James Fallows Tackles the Dilemmas Posed by Iran and
Iraq

Five years after September 11, the United States is engaged in a
war most Americans now feel was unnecessary and most military
experts now acknowledge cannot be “won” in any traditional sense of
the word. But just as we confront the difficulties and problems
associated with the war in Iraq, we cannot escape the looming
specter of a nuclear-armed Iran. Where do we go from here?

In his new book, Blind Into Baghdad: America’s War in Iraq,
Atlantic Monthly writer James
Fallows
stops short of supplying a straightforward
answer to this question. But he does sort through the issues
surrounding it with a minimum of cant and a maximum of insight and
common sense. The book is a collection of essays culled from the
pages of the Atlantic in the order in which they were
published. The most remarkable of these, “The
Fifty-First State
,” went to print in November 2002 and earned
Fallows a National Magazine Award. Reading it is an eerie
experience: It predicts, with pinpoint accuracy, most of what has
occurred in Iraq since the invasion in March 2003. The rest of the
essays in Blind Into Baghdad are distinguished by the same
searching intelligence, breadth of sources, and foresight.
Recently, Fallows corresponded with me by email from Shanghai.

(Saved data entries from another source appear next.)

-- ==== Sys2Proof/Machine/Reg.lean ====
section
/-! DEFINITION. The named registers and fields of the register pages (Tables 2-1 to 17-8): the key of each
register in `State.regs`, and each field as a key, its lowest bit and its width. `p` is a page number, `n` a block's
number among blocks of one kind, `w` a principal's number (R60), `c` a Shank channel. -/
namespace Sys2Proof.Machine

/-- Key of a register of which every principal has a copy of its own. -/
def perKey (w a : Nat) : Nat := (w + 1) * 0x1000000 + a

/-- Key of a word of channel `c` of the SHCH window; offset counts from page 0x0B1 (Tables 11-8, 11-9). -/
def shchKey (c o : Nat) : Nat := 0x40000000 + 0x2000 * c + o
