-- ==== Sys2Proof/Machine/Flags.lean ====
section
/-! DEFINITION. Awl has no condition flags (R339). Its flags are the far-access flags: FFLAG with STORES_DONE and STQ_SPACE,
FERR, and the answers that set them (R320, R321, R329). -/
namespace Sys2Proof.Machine

/-- The flag of a load tag is set. -/
def Pe.tagSet (pe : Pe) (t : Nat) : Bool := pe.fflag.getLsbD t

/-- A far access takes its tag: the flag clears (R320). -/
def State.tagClear (s : State) (e t : Nat) : State :=
  s.setPe e { s.peOf e with fflag := (s.peOf e).fflag &&& ~~~(BitVec.ofNat 8 (1 <<< t)) }

/-- A far access ends: its tag's flag is set (R320). -/
def State.tagDone (s : State) (e t : Nat) : State :=
  s.setPe e { s.peOf e with fflag := (s.peOf e).fflag ||| BitVec.ofNat 8 (1 <<< t) }

/-- Every flag a WAITF mask names is 1 (R321). -/
def Pe.flagsMet (pe : Pe) (mask : BitVec 10) : Bool := (BitVec.ofNat 10 pe.fflagWord &&& mask) == mask

/-- A far access failed: FERR_CAUSE and FERR_ADDR record it, and with FAR_TRAP = 1 a FAR trap is due (R320, R321, R329). -/
def State.ferr (s : State) (e cause addr : Nat) : State :=
  let pe := s.peOf e
  s.setPe e { pe with
    ferrCause := BitVec.ofNat 3 cause, ferrAddr := BitVec.ofNat 32 addr, farPending := pe.farPending || pe.farTrap }

/-- A far load failed (R320). -/
def State.ferrLoad (s : State) (e t cause addr : Nat) : State :=
  let s := s.ferr e cause addr
  s.setPe e { s.peOf e with ferrTag := (s.peOf e).ferrTag ||| BitVec.ofNat 8 (1 <<< t) }

/-- A far store failed (R321). -/
def State.ferrStore (s : State) (e cause addr : Nat) : State :=
  let s := s.ferr e cause addr
  s.setPe e { s.peOf e with storeErr := true }

/-- The data of a far load lands in its registers, a word each, and its flag is set (R305, R320). -/
def State.farDone (s : State) (e : Nat) (x : FarLoad) (ws : List Word) : State :=
  let s := s.setPe e { s.peOf e with far := removeFirst (fun y => y.tag == x.tag) (s.peOf e).far }
  let s := forEach (x.dst.zip ws) (fun s (r, w) => s.farLand e r x.tag w) s
  s.tagDone e x.tag

end Sys2Proof.Machine
end

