-- ==== Sys2Proof/Machine/SlotBuf.lean ====
section
/-! DEFINITION. Welt slot buffers: where they lie, which half is newer, their age (R405-R409). -/
namespace Sys2Proof.Machine

/-- Owner code of a Welt port (Table 2-11). -/
def weltCode (n : Nat) : Nat := 0x23 + n

/-- Address of half h of buffer b of port n (R405). -/
def State.halfAddr (s : State) (n b h : Nat) : Nat := bankBase (s.get (weltBufFirst n)) + (2 * b + h) * 0x800

/-- The CYCLE words of both halves say that half 0 is the newer: on equal words half 1 is (R406). -/
def newerIs0 (w0 w1 : Word) : Bool := decide (0 < (w0 - w1).toInt)

/-- The newer half of a buffer (R406). -/
def State.newerHalf (s : State) (n b : Nat) : Nat :=
  if newerIs0 (s.word (s.halfAddr n b 0)) (s.word (s.halfAddr n b 1)) then 0 else 1

/-- AGE of a buffer (R407). -/
def State.bufAge (s : State) (n b : Nat) : Nat := bitsOf (s.reg (weltAge n (b / 4))) (8 * (b % 4)) 8
def State.setBufAge (s : State) (n b v : Nat) : State :=
  s.setReg (weltAge n (b / 4)) (withBits (s.reg (weltAge n (b / 4))) (8 * (b % 4)) 8 v)

/-- STALE of a buffer (R407). -/
def State.bufStale (s : State) (n b : Nat) : Bool := decide (max 1 (s.get (weltLimitsAgeMax n)) ≤ s.bufAge n b)

/-- A 32-bit word of the newer half of a receive buffer, read with the bank's checks (R369, R408). -/
def State.slotWord (s : State) (n b word hi : Nat) : Word × State :=
  let (l, _, s) := s.eccRead (weltCode n) (s.halfAddr n b (s.newerHalf n b) + 0x40 + 8 * word + 4 * hi) 4
  (BitVec.ofNat 32 (leNat l), s)

/-- The published half of a transmit buffer (R409). -/
def State.txHalf (s : State) (n b : Nat) : Nat := bitsOf (s.reg (weltTxHalf n (b / 32))) (b % 32) 1

/-- A 32-bit word written into the published half of a transmit buffer (R384, R409). -/
def State.slotPut (s : State) (n b word hi : Nat) (w : Word) : State :=
  if s.on (pgWelt n) then
    s.writeA (weltCode n) (s.halfAddr n b (s.txHalf n b) + 0x40 + 8 * word + 4 * hi) (leBytes 4 w.toNat)
  else s

end Sys2Proof.Machine
end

There is a growing call for partition in Iraq, with
Kurdistan in the north, some sort of Sunni state in the middle, and
Shiastan (as former U.S. ambassador Peter Galbraith calls it) in
the south. What do you think about that?

Regardless of its theoretical desirability, that seems to be
where things are headed. One can think of lots of arguments against
a partition of the country: the oil isn’t evenly distributed, so
there would be obvious economic problems; much of the center of the
country previously had mixed Sunni-Shiite populations, so it
wouldn’t lend itself to a neat division without moving a lot of
people around; apart from the Kurds, many Iraqis seem to have
valued the idea of one unified country; and so on.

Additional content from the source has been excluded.